Almost a year ago we moved my mom's parents from their house of 50 years into an apartment at St. Martin's in the Pines.  They are getting older (my grandfather turns 90 next month) and growing more frail, both mentally and physically.  In addition to the move, another result of their age is the preference of my mom that they not drive at night.  Seeing as how St. Martin's and Fox Hall are practically neighbors, this has given me several opportunities to play "chauffeur" for them anytime we have a family gathering.  These car rides have become precious to me as they have been times for us to catch up, for me to update them on my life and for them to tell me about the most recent speaker or musician to visit St. Martin's.

Last night on one of these rides, as I was taking them back to St. Martin's, somehow we got to talking about the Bible or church or something.  My grandfather casually spit out "Yeah, I just finished reading the book of Isaiah to Meme."

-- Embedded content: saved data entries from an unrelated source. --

@[simp] theorem Dev.setWord_out (m : Dev) (e a : Nat) (w : VecWord) : (m.setWord e a w).out = m.out := rfl
@[simp] theorem Dev.setWord_regs (m : Dev) (e a : Nat) (w : VecWord) : (m.setWord e a w).regs = m.regs := rfl
@[simp] theorem Dev.setWord_deck (m : Dev) (e a : Nat) (w : VecWord) : (m.setWord e a w).deck = m.deck := rfl
@[simp] theorem Dev.setWord_force (m : Dev) (e a : Nat) (w : VecWord) : (m.setWord e a w).force = m.force := rfl
@[simp] theorem Dev.setWord_posted (m : Dev) (e a : Nat) (w : VecWord) : (m.setWord e a w).posted = m.posted := rfl
@[simp] theorem Dev.setWord_committing (m : Dev) (e a : Nat) (w : VecWord) : (m.setWord e a w).committing = m.committing := rfl
@[simp] theorem Dev.setWord_committed (m : Dev) (e a : Nat) (w : VecWord) : (m.setWord e a w).committed = m.committed := rfl
@[simp] theorem Dev.setWord_delivered (m : Dev) (e a : Nat) (w : VecWord) : (m.setWord e a w).delivered = m.delivered := rfl
@[simp] theorem Dev.setWord_hbm (m : Dev) (e a : Nat) (w : VecWord) : (m.setWord e a w).hbm = m.hbm := rfl
@[simp] theorem Dev.setWord_image (m : Dev) (e a : Nat) (w : VecWord) : (m.setWord e a w).image = m.image := rfl
@[simp] theorem Dev.setWord_staged (m : Dev) (e a : Nat) (w : VecWord) : (m.setWord e a w).staged = m.staged := rfl
@[simp] theorem Dev.setWord_tick (m : Dev) (e a : Nat) (w : VecWord) : (m.setWord e a w).tick = m.tick := rfl
@[simp] theorem Dev.setWord_timeBase (m : Dev) (e a : Nat) (w : VecWord) : (m.setWord e a w).timeBase = m.timeBase := rfl
@[simp] theorem Dev.setWord_timeRest (m : Dev) (e a : Nat) (w : VecWord) : (m.setWord e a w).timeRest = m.timeRest := rfl
@[simp] theorem Dev.setWord_latches (m : Dev) (e a : Nat) (w : VecWord) : (m.setWord e a w).latches = m.latches := rfl
@[simp] theorem Dev.setWord_drawn (m : Dev) (e a : Nat) (w : VecWord) : (m.setWord e a w).drawn = m.drawn := rfl
@[simp] theorem Dev.setWord_basins (m : Dev) (e a : Nat) (w : VecWord) : (m.setWord e a w).basins = m.basins := rfl
@[simp] theorem Dev.setWord_pins (m : Dev) (e a : Nat) (w : VecWord) : (m.setWord e a w).pins = m.pins := rfl
@[simp] theorem Dev.setWord_seqs (m : Dev) (e a : Nat) (w : VecWord) : (m.setWord e a w).seqs = m.seqs := rfl
@[simp] theorem Dev.setWord_tones (m : Dev) (e a : Nat) (w : VecWord) : (m.setWord e a w).tones = m.tones := rfl
@[simp] theorem Dev.setWord_deltas (m : Dev) (e a : Nat) (w : VecWord) : (m.setWord e a w).deltas = m.deltas := rfl
@[simp] theorem Dev.setWord_adcs (m : Dev) (e a : Nat) (w : VecWord) : (m.setWord e a w).adcs = m.adcs := rfl
@[simp] theorem Dev.setWord_padcs (m : Dev) (e a : Nat) (w : VecWord) : (m.setWord e a w).padcs = m.padcs := rfl
@[simp] theorem Dev.setWord_mbx (m : Dev) (e a : Nat) (w : VecWord) : (m.setWord e a w).mbx = m.mbx := rfl
@[simp] theorem Dev.setWord_jtag (m : Dev) (e a : Nat) (w : VecWord) : (m.setWord e a w).jtag = m.jtag := rfl
@[simp] theorem Dev.setWord_weir (m : Dev) (e a : Nat) (w : VecWord) : (m.setWord e a w).weir = m.weir := rfl
@[simp] theorem Dev.setWord_lev (m : Dev) (e a : Nat) (w : VecWord) : (m.setWord e a w).lev = m.lev := rfl
@[simp] theorem Dev.setWord_slc (m : Dev) (e a : Nat) (w : VecWord) : (m.setWord e a w).slc = m.slc := rfl
@[simp] theorem Dev.setWord_wires (m : Dev) (e a : Nat) (w : VecWord) : (m.setWord e a w).wires = m.wires := rfl
@[simp] theorem Dev.setWord_cal (m : Dev) (e a : Nat) (w : VecWord) : (m.setWord e a w).cal = m.cal := rfl
@[simp] theorem Dev.setWord_clk (m : Dev) (e a : Nat) (w : VecWord) : (m.setWord e a w).clk = m.clk := rfl
@[simp] theorem Dev.setWord_spt (m : Dev) (e a : Nat) (w : VecWord) : (m.setWord e a w).spt = m.spt := rfl
@[simp] theorem Dev.setWord_rsv (m : Dev) (e a : Nat) (w : VecWord) : (m.setWord e a w).rsv = m.rsv := rfl
@[simp] theorem Dev.setWord_takeovers (m : Dev) (e a : Nat) (w : VecWord) : (m.setWord e a w).takeovers = m.takeovers := rfl
@[simp] theorem Dev.setWord_faulty (m : Dev) (e a : Nat) (w : VecWord) : (m.setWord e a w).faulty = m.faulty := rfl
@[simp] theorem Dev.setWord_auds (m : Dev) (e a : Nat) (w : VecWord) : (m.setWord e a w).auds = m.auds := rfl
@[simp] theorem Dev.setWord_host (m : Dev) (e a : Nat) (w : VecWord) : (m.setWord e a w).host = m.host := rfl
@[simp] theorem Dev.setWord_firm (m : Dev) (e a : Nat) (w : VecWord) : (m.setWord e a w).firm = m.firm := rfl
@[simp] theorem Dev.setWord_power (m : Dev) (e a : Nat) (w : VecWord) : (m.setWord e a w).power = m.power := rfl
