theorem Dev.opChangeDone_keeps {m : Dev} (hk : m.canonical) : (Dev.opChangeDone m).canonical := by
  unfold Dev.opChangeDone
  repeat first
    | with_reducible first | assumption | apply Dev.put_keeps | apply Dev.opChangeEnd_keeps | apply Dev.keep_ite

theorem Dev.idleEntry_keeps {m : Dev} (s : Nat) (hk : m.canonical) : (Dev.idleEntry m s).canonical := by
  unfold Dev.idleEntry
  repeat first
    | with_reducible first | assumption | apply Dev.setRefresh_keeps | apply Dev.keep_ite

theorem Dev.idleExit_keeps {m : Dev} (s : Nat) (hk : m.canonical) : (Dev.idleExit m s).canonical := by
  unfold Dev.idleExit
  repeat first
    | with_reducible first | assumption | apply Dev.setRefresh_keeps | apply Dev.modSlc_keeps | apply Dev.keep_ite

end Sys2Proof.Machine
end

Sidenote: Meme is my grandmother who, up until just a few years ago, was the quintessential grandmother.  Dodding on her grandchildren.  Cooking for us.  Keeping up with our every move.  Thinking we were perfect.  Then the dementia set in.  And although she still (thankfully) remembers us, it is easy to see how this disease has taken a toll on her spirit.  The roles are now reversed.  We are now charged with being HER biggest cheerleaders and reminding her of how wonderful she is and how much we love her.  My grandfather is still with it.  For being almost 90, he has all of his mental faculties, but it's easy to see how Meme's disease is also taking a toll on him.  I remember one day thinking "this is kind of like The Notebook."  He has to constantly bring her back to reality.  Remind her where they live.  One time he even had to convince her he was her husband, not her brother (who has been dead for most of my life).  Last night, I realized this is a lot more like The Notebook than I had originally thought.  Except instead of re-reading her the story of their lives together, every night Paw Paw reads Meme THE story.

He told me last night that he has read through the Bible 10 times now in his life.  He has recently started reading it to Meme.  He didn't tell me this to brag or condemn or even challenge me. He just casually said it as though it were essential to his daily routine; which it is.  "Yeah, we finished Isaiah last night so now we'll move on to Jeremiah."  I wanted to say "Isaiah! That's a tough book! Did you have a commentary?" Or, "Jeremiah, did you know he is known as the 'weeping prophet' and that he also wrote the book of Lamentations?" But I didn't.  Because for some reason my know-it-all self realized in that moment that this was not a time for me to show off my Bible knowledge.  This moment was a gift.  A time for me to just listen and observe what it looks like to love someone for 70 years.  To walk humbly and faithfully.  The realize your need for grace in the most basic way.  So, instead, I just said "wow, Paw Paw, that's awesome!"  To which, Meme replied "Yeah, he's read it enough, maybe one of these days he'll memorize it!"  She still clearly believes the best about the ones she loves!